— Exercise aim —
Go to the line that contains "def presentEdge (p" and transcribe from there to the end of the entries, that line and the last one included.

— Record set —
· · · · · · ·

-- ==== Sys2Proof/Machine/Ops.lean ====
section
/-! DEFINITION. The named operations over the state: the outcome of a command and how it is written to the registers
(R15), ending a command with an error (R103), reset (R113), taking the next edge, and reading an output port. -/

namespace Sys2Proof.Machine

open Sys2Proof

/-- The outcome of a command (R15). -/
inductive CmdOutcome where
  /-- left by DEC32, DEC64: precision, fields, class -/
  | fields (P : Precision) (f : Fields) (c : DecimalCase)
  /-- left by ENC32, ENC64: precision, value word, class -/
  | value (P : Precision) (w : ValueWord) (c : DecimalCase)
  /-- left by a command that raised an error -/
  | error (code : CodecError)
  deriving DecidableEq, Repr

/-- The outcome of a DECODE command on a value word (R78). -/
def decodeOutcome (P : Precision) (w : ValueWord) : CmdOutcome :=
  let f := decodeVal P (val64 w)
  .fields P f (classify P f.e f.m)

/-- The outcome of an ENCODE command on the field ports (R55): the padding check precedes everything (R104). -/
def encodeOutcome (P : Precision) (s : SignBit) (e : ExpPort) (m : ManPort) : CmdOutcome :=
  if paddingSet P e m then .error .invalidInput
  else
    let f := fieldsOfPorts P s e m
    .value P (word64 (encodeVal P f)) (classify P f.e f.m)

/-- `RES <- Fields(P, s, e, m, c)` and its status: done 1, err 0, code 0, kind 1 (R15, R78). -/
def writeFields (P : Precision) (f : Fields) (c : DecimalCase) (s : State) : State :=
  { s with
    status := some (statusWord 1#1 0#1 0#2 1#2 (precisionBit P))
    rSign := some f.sign
    rExp := some (expPort f)
    rMan := some (manPort f)
    rVal := none
    rCls := some (classCode c) }

/-- `RES <- Value(P, w, c)` and its status: done 1, err 0, code 0, kind 2 (R15, R55). -/
def writeValue (P : Precision) (w : ValueWord) (c : DecimalCase) (s : State) : State :=
  { s with
    status := some (statusWord 1#1 0#1 0#2 2#2 (precisionBit P))
    rSign := none
    rExp := none
    rMan := none
    rVal := some w
    rCls := some (classCode c) }

/-- Taking the one exceptional event of the block (R103): the command computes nothing, all five result registers
hold none, and the status is done 1, err 1, the error's code, kind 0, prec 0. Nothing is saved and control goes
nowhere (R106); coming back from an error is nothing, the next command is simply sampled. -/
def raiseError (code : CodecError) (s : State) : State :=
  { s with
    status := some (statusWord 1#1 1#1 (errorCode code) 0#2 0#1)
    rSign := none
    rExp := none
    rMan := none
    rVal := none
    rCls := none }

/-- `RES <- r`: the status and the whole result group at once; no part of an older outcome survives (R12, R15). -/
def writeOutcome (r : CmdOutcome) (s : State) : State :=
  match r with
  | .fields P f c => writeFields P f c s
  | .value P w c => writeValue P w c s
  | .error code => raiseError code s

/-- The registers after a rising edge with `rst = 1` (R113, R24). What the host drives at later edges is not the
block's to change. -/
def resetRegisters (s : State) : State := { State.reset with edges := s.edges }

/-- The ports at the coming rising edge, and the state in which that edge acts: the edge is taken from what is
coming. No edge is coming when the host presents no more (R20, R124). -/
def nextEdge (s : State) : Option (PortInputs × State) :=
  match s.edges with
  | [] => none
  | p :: rest => some (p, { s with edges := rest })

/-- Read a register on its output port; refused when it holds none (R16). -/
def held {w : Nat} (p : OutPort) : Option (BitVec w) → Except Refusal (BitVec w)
  | some x => .ok x
  | none => .error (.portHoldsNone p)

/-- What the host reads on an output port (R14, R26). Reading changes nothing (R29). -/
def readPort (p : OutPort) (s : State) : Except Refusal (BitVec p.width) :=
  match p with
  | .sign => held .sign s.rSign
  | .exp => held .exp s.rExp
  | .man => held .man s.rMan
  | .val => held .val s.rVal
  | .cls => held .cls s.rCls
  | .status => held .status s.status

/-- Present one more edge, before those already coming. -/
def presentEdge (p : PortInputs) (s : State) : State := { s with edges := p :: s.edges }

end Sys2Proof.Machine
end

· · · · · · ·

— Response area —
def presentEdge (p : PortInputs) (s : State) : State := { s with edges := p :: s.edges }

end Sys2Proof.Machine
end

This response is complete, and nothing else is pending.